Not all potential home buyers have the vison to imagine what they might do with the blank palette of an empty house. When you show off the potential of a space with light furnishings, some lights, and artwork, you make the home significantly more appealing to a much broader range of buyers.
Flipping houses is selling a product. Your product deserves to be well marketed, and that should include staging, perhaps a little work on curb appeal in the landscaping, and high quality photos for your listing. A well marketed home will attract a large pool of buyers, and may fetch a higher price as a result. It will certainly sell more quickly than a vacant home would.
Remember, you do not need to make the house look like it jumped out of the pages of a home design magazine or spend a bunch of money. A simple and sparse staging, perhaps just in a few key rooms can make a huge difference in the marketability of a property.
6 – Sell It
Yup, pretty self-explanatory. The payday for your IRA or 401(k) comes when the house is sold, so you want to do everything possible to ensure that day comes quickly. Work with a quality realtor familiar with the neighborhood you are selling in, and make sure they put a real effort into showing the home, not just listing it.
If there was good margin in your property, be aggressive and list it for sale slightly below what you think it’s true market value may be. This can ensure a fast sale, and may even bring in a multiple-bid situation if you can create something that is highly desirable, especially for first time home buyers.
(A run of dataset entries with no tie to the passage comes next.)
-- ==== Sys2Proof/Laws/Records.lean ====
section
/-! SUPPORT. What building and routing records, sending on the fabric, raising a fault and pulsing an event line can
change. -/

namespace Sys2Proof.Machine

variable (s : State)

/-- What every step of a fold keeps, the fold keeps. -/
theorem foldl_keep {α β γ : Type} (g : β → γ) (f : β → α → β) (h : ∀ b a, g (f b a) = g b) (l : List α) (b : β) :
    g (l.foldl f b) = g b := by
  induction l generalizing b with
  | nil => rfl
  | cons a t ih => rw [List.foldl_cons, ih, h]

/-- What every step of a fold keeps true, the fold keeps true. -/
theorem foldl_inv {α β : Type} (P : β → Prop) (f : β → α → β) (h : ∀ b a, P b → P (f b a)) (l : List α) (b : β)
    (hb : P b) : P (l.foldl f b) := by
  induction l generalizing b with
  | nil => exact hb
  | cons a t ih => exact ih _ (h _ _ hb)

@[simp] theorem dropOn_pending (i : Fin 25) : (dropOn i s).pending = s.pending := by
  rfl
@[simp] theorem dropOn_free (i : Fin 25) : (dropOn i s).free = s.free := by
  rfl
@[simp] theorem dropOn_out (i : Fin 25) : (dropOn i s).out = s.out := by
  rfl
@[simp] theorem dropOn_dev (i : Fin 25) : (dropOn i s).dev = s.dev := by
  rfl
@[simp] theorem dropOn_ports (i : Fin 25) : (dropOn i s).ports = s.ports := by
  rfl
@[simp] theorem dropOn_host (i : Fin 25) : (dropOn i s).host = s.host := by
  rfl
@[simp] theorem dropOn_plans (i : Fin 25) : (dropOn i s).plans = s.plans := by
  rfl
@[simp] theorem dropOn_params (i : Fin 25) : (dropOn i s).params = s.params := by
  rfl
@[simp] theorem dropOn_time (i : Fin 25) : (dropOn i s).time = s.time := by
  rfl
@[simp] theorem dropOn_lanes (i : Fin 25) : (dropOn i s).lanes = s.lanes := by
  rfl
@[simp] theorem dropOn_plains (i : Fin 25) : (dropOn i s).plains = s.plains := by
  rfl
@[simp] theorem dropOn_terrace (i : Fin 25) : (dropOn i s).terrace = s.terrace := by
  rfl
@[simp] theorem dropOn_pool (i : Fin 25) : (dropOn i s).pool = s.pool := by
  rfl
@[simp] theorem dropOn_geyser (i : Fin 25) : (dropOn i s).geyser = s.geyser := by
  rfl
@[simp] theorem dropOn_basin (i : Fin 25) : (dropOn i s).basin = s.basin := by
  rfl
@[simp] theorem dropOn_caldera (i : Fin 25) : (dropOn i s).caldera = s.caldera := by
  rfl
@[simp] theorem dropOn_down (i : Fin 25) : (dropOn i s).down = s.down := by
  rfl
@[simp] theorem dropOn_evt (i : Fin 25) : (dropOn i s).evt = s.evt := by
  rfl
@[simp] theorem dropOn_fabric (i : Fin 25) : (dropOn i s).fabric = s.fabric := by
  rfl
@[simp] theorem dropOn_vent (i : Fin 25) : (dropOn i s).vent = s.vent := by
  rfl
@[simp] theorem dropOn_hostMem (i : Fin 25) : (dropOn i s).hostMem = s.hostMem := by
  rfl

@[simp] theorem occupy_pending (i : Fin 25) (links : List (Fin 3)) (time bytes : Nat) : (occupy i links time bytes s).pending = s.pending := by
  rfl
@[simp] theorem occupy_free (i : Fin 25) (links : List (Fin 3)) (time bytes : Nat) : (occupy i links time bytes s).free = s.free := by
  rfl
@[simp] theorem occupy_out (i : Fin 25) (links : List (Fin 3)) (time bytes : Nat) : (occupy i links time bytes s).out = s.out := by
  rfl
@[simp] theorem occupy_dev (i : Fin 25) (links : List (Fin 3)) (time bytes : Nat) : (occupy i links time bytes s).dev = s.dev := by
  rfl
@[simp] theorem occupy_ports (i : Fin 25) (links : List (Fin 3)) (time bytes : Nat) : (occupy i links time bytes s).ports = s.ports := by
  rfl
@[simp] theorem occupy_host (i : Fin 25) (links : List (Fin 3)) (time bytes : Nat) : (occupy i links time bytes s).host = s.host := by
  rfl
@[simp] theorem occupy_plans (i : Fin 25) (links : List (Fin 3)) (time bytes : Nat) : (occupy i links time bytes s).plans = s.plans := by
  rfl
@[simp] theorem occupy_params (i : Fin 25) (links : List (Fin 3)) (time bytes : Nat) : (occupy i links time bytes s).params = s.params := by
  rfl
@[simp] theorem occupy_time (i : Fin 25) (links : List (Fin 3)) (time bytes : Nat) : (occupy i links time bytes s).time = s.time := by
  rfl
@[simp] theorem occupy_lanes (i : Fin 25) (links : List (Fin 3)) (time bytes : Nat) : (occupy i links time bytes s).lanes = s.lanes := by
  rfl
@[simp] theorem occupy_plains (i : Fin 25) (links : List (Fin 3)) (time bytes : Nat) : (occupy i links time bytes s).plains = s.plains := by
  rfl
@[simp] theorem occupy_terrace (i : Fin 25) (links : List (Fin 3)) (time bytes : Nat) : (occupy i links time bytes s).terrace = s.terrace := by
  rfl
@[simp] theorem occupy_pool (i : Fin 25) (links : List (Fin 3)) (time bytes : Nat) : (occupy i links time bytes s).pool = s.pool := by
  rfl
@[simp] theorem occupy_geyser (i : Fin 25) (links : List (Fin 3)) (time bytes : Nat) : (occupy i links time bytes s).geyser = s.geyser := by
  rfl
@[simp] theorem occupy_basin (i : Fin 25) (links : List (Fin 3)) (time bytes : Nat) : (occupy i links time bytes s).basin = s.basin := by
  rfl
@[simp] theorem occupy_caldera (i : Fin 25) (links : List (Fin 3)) (time bytes : Nat) : (occupy i links time bytes s).caldera = s.caldera := by
  rfl
@[simp] theorem occupy_down (i : Fin 25) (links : List (Fin 3)) (time bytes : Nat) : (occupy i links time bytes s).down = s.down := by
  rfl
@[simp] theorem occupy_evt (i : Fin 25) (links : List (Fin 3)) (time bytes : Nat) : (occupy i links time bytes s).evt = s.evt := by
  rfl
@[simp] theorem occupy_fabric (i : Fin 25) (links : List (Fin 3)) (time bytes : Nat) : (occupy i links time bytes s).fabric = s.fabric := by
  rfl
@[simp] theorem occupy_vent (i : Fin 25) (links : List (Fin 3)) (time bytes : Nat) : (occupy i links time bytes s).vent = s.vent := by
  rfl
@[simp] theorem occupy_hostMem (i : Fin 25) (links : List (Fin 3)) (time bytes : Nat) : (occupy i links time bytes s).hostMem = s.hostMem := by
  rfl

@[simp] theorem sendDatagram_pending (i : Fin 8) (payload : List Byte) : (sendDatagram i payload s).pending = s.pending := by
  unfold sendDatagram; exact (foldl_keep State.pending _ (by intros; rfl) _ _).trans rfl
@[simp] theorem sendDatagram_free (i : Fin 8) (payload : List Byte) : (sendDatagram i payload s).free = s.free := by
  unfold sendDatagram; exact (foldl_keep State.free _ (by intros; rfl) _ _).trans rfl
@[simp] theorem sendDatagram_dev (i : Fin 8) (payload : List Byte) : (sendDatagram i payload s).dev = s.dev := by
  unfold sendDatagram; exact (foldl_keep State.dev _ (by intros; rfl) _ _).trans rfl
@[simp] theorem sendDatagram_ports (i : Fin 8) (payload : List Byte) : (sendDatagram i payload s).ports = s.ports := by
  unfold sendDatagram; exact (foldl_keep State.ports _ (by intros; rfl) _ _).trans rfl
@[simp] theorem sendDatagram_host (i : Fin 8) (payload : List Byte) : (sendDatagram i payload s).host = s.host := by
  unfold sendDatagram; exact (foldl_keep State.host _ (by intros; rfl) _ _).trans rfl
@[simp] theorem sendDatagram_plans (i : Fin 8) (payload : List Byte) : (sendDatagram i payload s).plans = s.plans := by
  unfold sendDatagram; exact (foldl_keep State.plans _ (by intros; rfl) _ _).trans rfl
@[simp] theorem sendDatagram_params (i : Fin 8) (payload : List Byte) : (sendDatagram i payload s).params = s.params := by
  unfold sendDatagram; exact (foldl_keep State.params _ (by intros; rfl) _ _).trans rfl
@[simp] theorem sendDatagram_time (i : Fin 8) (payload : List Byte) : (sendDatagram i payload s).time = s.time := by
  unfold sendDatagram; exact (foldl_keep State.time _ (by intros; rfl) _ _).trans rfl
@[simp] theorem sendDatagram_lanes (i : Fin 8) (payload : List Byte) : (sendDatagram i payload s).lanes = s.lanes := by
  unfold sendDatagram; exact (foldl_keep State.lanes _ (by intros; rfl) _ _).trans rfl
@[simp] theorem sendDatagram_plains (i : Fin 8) (payload : List Byte) : (sendDatagram i payload s).plains = s.plains := by
  unfold sendDatagram; exact (foldl_keep State.plains _ (by intros; rfl) _ _).trans rfl
@[simp] theorem sendDatagram_terrace (i : Fin 8) (payload : List Byte) : (sendDatagram i payload s).terrace = s.terrace := by
  unfold sendDatagram; exact (foldl_keep State.terrace _ (by intros; rfl) _ _).trans rfl
@[simp] theorem sendDatagram_pool (i : Fin 8) (payload : List Byte) : (sendDatagram i payload s).pool = s.pool := by
  unfold sendDatagram; exact (foldl_keep State.pool _ (by intros; rfl) _ _).trans rfl
@[simp] theorem sendDatagram_geyser (i : Fin 8) (payload : List Byte) : (sendDatagram i payload s).geyser = s.geyser := by
  unfold sendDatagram; exact (foldl_keep State.geyser _ (by intros; rfl) _ _).trans rfl
@[simp] theorem sendDatagram_basin (i : Fin 8) (payload : List Byte) : (sendDatagram i payload s).basin = s.basin := by
  unfold sendDatagram; exact (foldl_keep State.basin _ (by intros; rfl) _ _).trans rfl
@[simp] theorem sendDatagram_caldera (i : Fin 8) (payload : List Byte) : (sendDatagram i payload s).caldera = s.caldera := by
  unfold sendDatagram; exact (foldl_keep State.caldera _ (by intros; rfl) _ _).trans rfl
@[simp] theorem sendDatagram_down (i : Fin 8) (payload : List Byte) : (sendDatagram i payload s).down = s.down := by
  unfold sendDatagram; exact (foldl_keep State.down _ (by intros; rfl) _ _).trans rfl
@[simp] theorem sendDatagram_evt (i : Fin 8) (payload : List Byte) : (sendDatagram i payload s).evt = s.evt := by
  unfold sendDatagram; exact (foldl_keep State.evt _ (by intros; rfl) _ _).trans rfl
@[simp] theorem sendDatagram_fabric (i : Fin 8) (payload : List Byte) : (sendDatagram i payload s).fabric = s.fabric := by
  unfold sendDatagram; exact (foldl_keep State.fabric _ (by intros; rfl) _ _).trans rfl
@[simp] theorem sendDatagram_vent (i : Fin 8) (payload : List Byte) : (sendDatagram i payload s).vent = s.vent := by
  unfold sendDatagram; exact (foldl_keep State.vent _ (by intros; rfl) _ _).trans rfl
@[simp] theorem sendDatagram_hostMem (i : Fin 8) (payload : List Byte) : (sendDatagram i payload s).hostMem = s.hostMem := by
  unfold sendDatagram; exact (foldl_keep State.hostMem _ (by intros; rfl) _ _).trans rfl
If you plan to do multiple flips with your self-directed IRA or Solo 401(k), the project does not really end when the for sale sign comes down and the check is deposited into your plan account. As you plan for future projects, you will want to learn from what worked and did not work on this project so you can improve your processes going forward and be more effective.
Keep in mind, when a tax-exempt entity such as an IRA or 401(k) is engaging in a business activity on a regular or repeated basis, UBIT taxation will come into play. Be sure to check with your CPA to determine if this will be a factor, and to evaluate the impact of this taxation on the net return on investment for your plan.